Женщина как-то сразу по неизведанной ею фразе «Суицидально-террористический синдром», подкреплённой страшным словом «поползновения», дикому в нынешние времена обращению «сударыня», сразу просекла, что перед ней и вправду самый настоящий сумасшедший, и не шуточно, и надо либо удовлетворять его нежелание, либо бояться и «делать ноги». Бумагу с отказом от работы она подписала с необыкновенной, поистине девичьей быстротой, можно сказать, с быстротой молнии, одновременно дав себе слово до его ухода не злить потенциального работника – алкоголика, самоубийцу, матершинника и террориста.
Расписываясь, он посмотрел на её многообещающую грудь и даже продвинулся к силиконовой долине с неосознанным чувством признания и симпатии.
А потом двинулся к двери, непреклонный, как силиконовый столп.
«С такой фамилией точно взорвёт!» – решила женщина про себя, просканировав широкую спину Генаста испуганным, но опытным лесбийским взором.
Счастье Валеры не знало границ. Его душа летала, как освобождённая птица. Его сердце трепетало, как птенец. Его глаза были ясны, как никогда. Они блестели и излучали сильное космическое свечение.
«Жалкие люди, которые хотят подзаработать любой ценой и не задумывающиеся, что цена может быть слишком высокой! Жалкие люди! Ничего! Меня ещё ждёт такой триумф, что все вы буквально обосрётесь от зависти! – думал он на обратном пути в рай.
На этом посылы будущего художника в горнило национального производства прекратились напрочь, и начались мелкие подсидки с целью лишить безработного пособия, которые он с честью выдерживал весь календарный год.
Тут мы возвращаемся из истории в реальность, и что же мы видим?
Мы видим место, на котором всегда ещё ох с каких времён тасовались посланцы неведомой Харистианской секты, иногда сменяемые индусами с колотушками. То ли климат, то ли социальные условия были слишком суровы для южных йогов, до только йоги быстро испарились.
Свято место, как известно пусто не бывает, и скоро вместо колотушек там звучал треснутый барабан рок-группы «Мурана Гейплс Твистинг».
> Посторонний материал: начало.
theorem raises_orderUnitAccess : s.Raises (orderUnitAccess s) := by
  unfold orderUnitAccess readCard examineSlot
  (repeat' split)
  · exact raises_writeAnswer s _
  · exact .of_eq rfl
  · exact .of_eq rfl
  · exact ((State.Follows.refl s).same.takeCard _ _ _).raises.trans (raises_trimService _)
  · exact .of_eq rfl
  · exact .of_eq rfl
  · exact raises_trimService (s.onOrd _)

theorem raises_profileAccess : s.Raises (profileAccess s) := by
  unfold profileAccess readStateWord
  (repeat' split)
  · exact raises_writePage _ s
  · exact .of_eq rfl
  · exact raises_giveCondition .publish true (s.onProf _)
  · exact .of_eq rfl
  · exact .of_eq rfl

theorem raises_access (r : Requester) : s.Raises (access r s) := by
  cases r with
  | portA => exact .of_eq rfl
  | portB => exact .of_eq rfl
  | orderUnit => exact raises_orderUnitAccess s
  | profileEngine => exact raises_profileAccess s
  | statusRefresh =>
    change s.Raises (refreshAccess s)
    unfold refreshAccess
    (repeat' split) <;> exact .of_eq rfl

theorem raises_grantNext : s.Raises (grantNext s) := by
  unfold grantNext
  split
  · exact .of_eq rfl
  · exact raises_access (s.withArbLast _) _

theorem raises_grantUntil (wanted : State → Bool) (n : Nat) : s.Raises (grantUntil wanted n s) :=
  grantUntil_inv (p := s.Raises) (fun t h => h.trans (raises_grantNext t)) wanted n s (.of_eq rfl)

theorem raises_waitTurn (p : Requester) : s.Raises (waitTurn p s) := raises_grantUntil s _ _

theorem raises_deliver (slot : Slot) (o : Order) : s.Raises (deliver slot o s) := by
  refine whenRunning_inv (p := s.Raises) (.of_eq rfl) fun _ => ?_
  have hgrants := raises_grantUntil s mayTake (takeFuel s)
  dsimp only
  split
  · exact hgrants
  · exact (hgrants.trans ((State.Follows.refl _).takeCard ..).raises).trans (raises_trimService _)

theorem raises_reportDenial (port : Port) (kind : AccessKind) (addr : Half) : s.Raises (reportDenial port kind addr s) := by
  unfold reportDenial
  split
  · exact (raises_raise (s.onGuard _) .guard).trans (raises_giveCondition .access true _)
  · exact .of_eq rfl

end

/-! ## What a command keeps -/

/-- The canonical form of the memory is kept, notices are raised and none is cleared, and the read capture stays. -/
structure State.Continues (s t : State) : Prop where
  memory : s.MemOk → t.MemOk
  raises : s.Raises t
  capture : t.portA.capture = s.portA.capture

namespace State.Continues

theorem refl (s : State) : s.Continues s := ⟨id, .of_eq rfl, rfl⟩

variable {s t : State}

section
variable (h : s.Continues t)
include h

theorem trans {u : State} (hu : t.Continues u) : s.Continues u :=
  ⟨fun hm => hu.memory (h.memory hm), h.raises.trans hu.raises, hu.capture.trans h.capture⟩

theorem kept {u : State} (hm : u.mem = t.mem := by rfl) (hn : u.notices = t.notices := by rfl)
    (hp : u.portA.capture = t.portA.capture := by rfl) : s.Continues u :=
  h.trans ⟨fun h => h.of_eq hm, .of_eq hn, hp⟩

/-- An event of the blocks inside their surround. -/
theorem event {u : State} (hu : u.surround = t.surround) (hr : t.Raises u) : s.Continues u :=
  h.trans ⟨fun h => h.of_eq (congrArg Surround.mem hu), hr, congrArg (fun x : Surround => x.portA.capture) hu⟩

theorem doIf (c : Bool) {f : State → State} (hf : ∀ u, s.Continues u → s.Continues (f u)) : s.Continues (doIf c f t) := by
  unfold Machine.doIf
  split
  · exact hf t h
  · exact h

end

theorem whenRunning {f : State → State} (h : s.Continues (f s)) : s.Continues (whenRunning s f) :=
  whenRunning_inv (p := s.Continues) (.refl s) fun _ => h

theorem whenReleased {f : State → State} (hst : s.Continues t) (h : t.Continues (f t)) : s.Continues (whenReleased t f) :=
  whenReleased_inv (p := s.Continues) hst fun _ => hst.trans h

theorem portPhase {f g : State → State} (hf : s.Continues (f s)) (hg : s.Continues (g s)) : s.Continues (portPhase s f g) :=
  portPhase_inv (p := s.Continues) (.refl s) (fun _ => hf) fun _ => hg

theorem of_done {u : State} (h : s.Continues u) (ht : done u = .next t) : s.Continues t := by
  obtain rfl : driveLines u = t := Host.Outcome.next.inj ht
  exact h.kept

end State.Continues

section
variable (s : State)

theorem continues_waitTurn (p : Requester) : s.Continues (waitTurn p s) :=
  ⟨fun h => h.waitTurn p, raises_waitTurn s p, by rw [waitTurn_portA]⟩

theorem continues_deliver (slot : Slot) (o : Order) : s.Continues (deliver slot o s) :=
  ⟨fun h => h.deliver slot o, raises_deliver s slot o, congrArg (·.1.capture) (deliver_ports s slot o)⟩

theorem continues_reportDenial (port : Port) (kind : AccessKind) (addr : Half) : s.Continues (reportDenial port kind addr s) :=
  ⟨fun h => h.of_eq (by simp), raises_reportDenial s port kind addr, congrArg (·.1.capture) (reportDenial_ports s port kind addr)⟩

theorem continues_grantTo (r : Requester) : s.Continues (grantTo r s) :=
  ⟨fun h => h.grantTo r, raises_access (s.withArbLast r) r, congrArg (·.1.capture) (access_ports (s.withArbLast r) r)⟩

/-! ### The ports -/

theorem continues_lowHalfWrite (addr data : Half) : s.Continues (lowHalfWrite addr data s) := by
  unfold lowHalfWrite
  split
  · exact (State.Continues.refl s).kept
  · exact (State.Continues.refl s).kept.trans (continues_reportDenial (emptyLatch s) ..)

theorem continues_highHalfWrite (addr data : Half) : s.Continues (highHalfWrite addr data s) := by
  refine ⟨fun h => h.highHalfWrite addr data, ?_, ?_⟩
  all_goals
    unfold highHalfWrite
    split
  · exact raises_waitTurn s .portA
  · exact raises_reportDenial (emptyLatch s) ..
  · exact (continues_waitTurn s .portA).capture
  · exact (continues_reportDenial (emptyLatch s) ..).capture

theorem continues_highHalfRead (addr : Half) : s.Continues (highHalfRead addr s) := by
  unfold highHalfRead
  (repeat' split)
  · exact (State.Continues.refl s).kept
  · exact (continues_waitTurn s .portA).kept
  · exact (State.Continues.refl s).kept.trans (continues_reportDenial (returnHalf 0 s) ..)

theorem raises_lowHalfRead (addr : Half) : s.Raises (lowHalfRead addr s) := by
  unfold lowHalfRead
  split
  · exact raises_waitTurn s .portA
  · exact raises_reportDenial (s.onPortA _) ..

theorem continues_fetchWord (addr : Half) : s.Continues (fetchWord addr s).1 := by
  unfold fetchWord
  (repeat' split)
  · exact continues_waitTurn s .portB
  · exact continues_reportDenial s ..
  · exact .refl s

theorem continues_depositWord (addr : Half) (w : Word) : s.Continues (depositWord addr w s) := by
  have hturn := continues_waitTurn s .portB
  unfold depositWord
  (repeat' split)
  · exact ⟨fun h => (hturn.memory h).storeWord _ _, hturn.raises, hturn.capture⟩
  · exact continues_reportDenial s ..
  · exact .refl s

theorem continues_transferByte (x : Byte) : s.Continues (transferByte s x) := by
  simp only [transferByte, readByte, writeByte]
  (repeat' split)
  · exact .refl s
  · exact (State.Continues.refl s).kept
  · exact (continues_fetchWord s _).kept
  · exact (State.Continues.refl s).kept
  · exact (continues_depositWord s _ _).kept
  · exact (State.Continues.refl s).kept
  · exact (State.Continues.refl s).kept

theorem continues_portBBytes (k : TransferKind) (bytes : List Byte) : s.Continues (portBBytes k bytes s) :=
  portBBytes_inv (p := s.Continues) (fun t x h => h.trans (continues_transferByte t x)) (fun _ _ h => h.kept) k bytes s (.refl s)

theorem continues_arbitrate : s.Continues (arbitrate s) := by
  unfold arbitrate
  split
  · exact .refl s
  · exact ⟨fun h => h.clearAccess _, .of_eq rfl, rfl⟩
  · exact ⟨fun h => h.grantNext, raises_grantNext s, congrArg (·.1.capture) (grantNext_ports s)⟩

/-! ### The clock -/

theorem raises_dwellHandOff (o : Per3 StdOutcome) : s.Raises (dwellHandOff o s) :=
  (((((State.Follows.refl s).giveCondition .standardize _).raise .std).answerStd .ok _).parkDecision _).settle.raises

theorem continues_endDwell : s.Continues (endDwell s) := by
  refine (State.Continues.refl s).event (endDwell_surround s) ?_
  simp only [endDwell]
  (repeat' split)
  · exact .of_eq rfl
  · exact (State.Raises.of_eq (writeZeros_notices ..)).trans (raises_dwellHandOff ..)
  · exact .of_eq rfl

theorem continues_endTimedOut : s.Continues (endTimedOut s) := by
  unfold endTimedOut
  split
  · exact (State.Continues.refl s).event (enterFaulted_surround ..) ((State.Follows.refl s).enterFaulted _).raises
  · exact .refl s

theorem continues_takeExternalBreak : s.Continues (takeExternalBreak s) := by
  unfold takeExternalBreak
  split
  · exact (State.Continues.refl s).event (takeBreak_surround ..) ((State.Follows.refl s).onSheet.takeBreak .external).raises
  · exact .refl s

theorem continues_takeProbeSheetOn : s.Continues (takeProbeSheetOn s) := by
  unfold takeProbeSheetOn
  split
  · exact (State.Continues.refl s).event (declareSheetOn_surround _) (State.Follows.refl s).onSheet.declareSheetOn.raises
  · exact .refl s

theorem continues_takeTickEvents (es : List TickEvent) {t : State} (h : s.Continues t) : s.Continues (es.foldl takeTickEvent t) := by
  induction es generalizing t with
  | nil => exact h
  | cons e es ih =>
    refine ih (h.trans ?_)
    cases e with
    | moveTimeout => exact continues_endTimedOut t
    | dwellEnd => exact continues_endDwell t
    | externalBreak => exact continues_takeExternalBreak t
    | probeSheetOn => exact continues_takeProbeSheetOn t

theorem continues_sheetTick (brkIn sampleFirst : Bool) : s.Continues (sheetTick brkIn sampleFirst s) := by
  refine (State.Continues.refl s).event (sheetTick_surround ..) (.of_eq ?_)
  unfold sheetTick readPoint
  split <;> simp

theorem continues_endHoldoffs : s.Continues (endHoldoffs s) :=
  (State.Continues.refl s).event (endHoldoffs_surround s) (raises_raiseIf (s.onAlarm _) _ .alarm)

theorem continues_cycleStart : s.Continues (cycleStart s) := by
  rw [cycleStart_eq]
  exact (State.Continues.refl s).kept

theorem continues_tickExport : s.Continues (tickExport s) := by
  unfold tickExport
  split
  · exact continues_cycleStart s
  · exact .refl s

theorem continues_startService : s.Continues (startService s) :=
  (State.Continues.refl s).event (startService_surround s) (raises_trimService (s.onOrd _))

theorem continues_requestService : s.Continues (requestService s) := by
  unfold requestService
  split
  · exact continues_startService s
  · exact (State.Continues.refl s).kept

theorem continues_startQueued : s.Continues (startQueued s) := by
  unfold startQueued
  (repeat' split)
  · exact (State.Continues.refl s).kept.trans (continues_startService (s.onOrd _))
  · exact .refl s
  · exact .refl s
Рок-группа продержалась чуть дольше неприкасаемых и тоже исчезла бесследно.
Вот и мы сейчас увидим растрёпанную даму, уже начавшую приставать к темнокудрой красавице. Темой её приставаний, как всегда является Изос Харизмус. Она, разумеется, звала ту, вторую вернуться ко Харизмусу, звала с неумеренным для её возраста энтузиазмом. А та хоть и для виду поддакивала, в глазах у неё было совсем другое. Она хотела мужской силы и проникновения. В глазах у неё от этих мыслей искры летали, и Харизмус к ним никакого отношения не имел. Человек, приученный рыться в религиозном старье, трактовать теологические книги, несомненно, чувствует удовлетворение тщеславия, ибо своими трактовками как бы зарабатывает право схватиться за конец фалды Божественного Провидения, которое он называет Богом. Провидение же терпит это самомнение потому, что ничего не знает о существовании досужих букашек на своём прекрасном, вечном наряде.
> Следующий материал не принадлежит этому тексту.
-- ==== Sys2Proof/Config.lean ====
section
/-! DEFINITION. What one implementation fixes and what the manual leaves free: the free values (opaque, no body: nothing
can prove a value of one), and the constants the manual states once for the whole part. -/
namespace Sys2Proof.Config

/-- A byte the manual leaves undefined (R226, R237, R238, R247), by the number of a draw and a place in it (DESIGN CHOICE, log 7). -/
opaque freeByte : Nat → Nat → Sys2Proof.Byte
/-- A byte of an A tile that R204 leaves undefined (DESIGN CHOICE, log 7). -/
opaque freeTileByte : Nat → Nat → Sys2Proof.Byte
/-- One of two outcomes the manual allows and this model does not fix (DESIGN CHOICE, log 7). -/
opaque freeBit : Nat → Nat → Bool
/-- Bytes that every report of one part shares: the digests of its four images, the public half of its record key, its certificate (R361;
DESIGN CHOICE, log 7). -/
opaque partByte : Nat → Nat → Sys2Proof.Byte
/-- Bytes of the SHA-512 digest of a run of bytes (R361; DESIGN CHOICE, log 7). -/
opaque digestByte : List Sys2Proof.Byte → Nat → Sys2Proof.Byte
/-- Bytes of a signature of a run of bytes, by the number of its draw: the padding of a signature is the signer's own (R333, R361; DESIGN
CHOICE, log 7). -/
opaque signByte : Nat → List Sys2Proof.Byte → Nat → Sys2Proof.Byte
/-- A number the manual leaves open: a reading, a choice among several, a value (DESIGN CHOICE, log 7). -/
opaque freeNat : Nat → Nat → Nat

/-- The lengths in bytes of the fields of an attestation report whose lengths the manual does not give (R361; DESIGN CHOICE, log 7): 0 the
record key, 1 the certificate, 2 the signature. -/
opaque attestSize : Nat → Nat

/-- A package number names a package that is present in the system (R355; DESIGN CHOICE, log 7). -/
opaque present : Nat → Bool

/-- Which of the translations that R117 allows an access uses, by the time, the virtual address and how many changes it need not have
noticed (DESIGN CHOICE, log 6). -/
opaque freePick : Nat → Nat → Nat → Nat

/-- A core's front end reaches the slab of another core of its cluster, by their logical numbers, to bind it in a yoke (R12, R307: the
manual does not say which slabs are within reach; DESIGN CHOICE, log 27). -/
opaque reaches : Nat → Nat → Bool

/-- Units of global time in one nanosecond (R3, R347: 250 ps each). -/
def unitsPerNs : Nat := 4
/-- Units of global time in one microsecond. -/
def unitsPerUs : Nat := 4000
/-- Lease durations of R119, in units of 250 ps; class 3 is reserved (R116). -/
def leaseUnits : Nat → Nat
  | 0 => 2000
  | 1 => 16000
  | _ => 256000
/-- Skew bounds of R150, in units of 250 ps, by scope code. -/
def skewUnits : Nat → Nat
  | 0 => 0
  | 1 => 8
  | 2 => 8
  | 3 => 8
  | _ => 100
/-- Counters hold at most 62 (R15). -/
def counterMax : Nat := 62
/-- A frontier holds at most 16 entries (R20). -/
def frontierMax : Nat := 16
/-- DRAM bytes of the package (R110). -/
def dramBytes : Nat := 0xC000000000
/-- First local address of the register window (R110). -/
def windowBase : Nat := 0x7C000000000
/-- Bytes of the local space (R109). -/
def localBytes : Nat := 2 ^ 43
/-- Row indices of a pseudo-channel (R112). -/
def rowIndices : Nat := 24576
/-- Bytes of a DRAM row (R112). -/
def rowBytes : Nat := 2048
/-- Largest number of instructions a sibling issues after the halt broadcast (R275). -/
def skidMax : Nat := 8
/-- Lines of 32 bytes that a core's own L1 array holds, and that a lent scratchpad unit adds (R1, R121). -/
def l1Lines : Nat := 20480
def unitLines : Nat := 128
/-- Sectors of 1 KiB that a slice of the LLC holds (R1, R123). -/
def sliceSectors : Nat := 65536
/-- Outstanding memory requests of one core (R1, R117). -/
def coreRequestMax : Nat := 4096
/-- Outstanding bank commands of one group (R160). -/
def bankCmdMax : Nat := 8
/-- Ballast and reservation figures (R307): 1,000 µs of global time. -/
def reserveUnits : Nat := 4000000
/-- One power window of R341: 100 µs. -/
def powerWindowUnits : Nat := 400000

end Sys2Proof.Config
end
Я не против Пиплии. (На самом деле это я в позу встал – против, против!) Я знаю случаи, когда она помогает людям! Знаю! Она всё-таки помогла мне один раз, когда на даче я забыл к зиме спустить воду из двухкубового бака и пред заморозками пытался открыть кран, чтобы спустить воду, так вот несколько страничек из Пиплии даже при сильном ветре разогрели металл, я открыл задвижку, ура, вода потекла из крана. Это было чудо – бак не разорвало!
Но мы кажется, отвлеклись!
Через некоторое время общая картина несколько меняется. Облака переместились к краю чёрного бора, солнце уже в другой точке, публика не та.
Не та теперь публика, не та! Как в разное время в одном и том же месте реки или пруда появляется разная рыба, то, при утренних блёстках солнца – игривый малёк, то при набежавшем облачке – молодые окуньки, а то в золотом закатном свете – сама государыня щука, так и люди на улице всё время разные.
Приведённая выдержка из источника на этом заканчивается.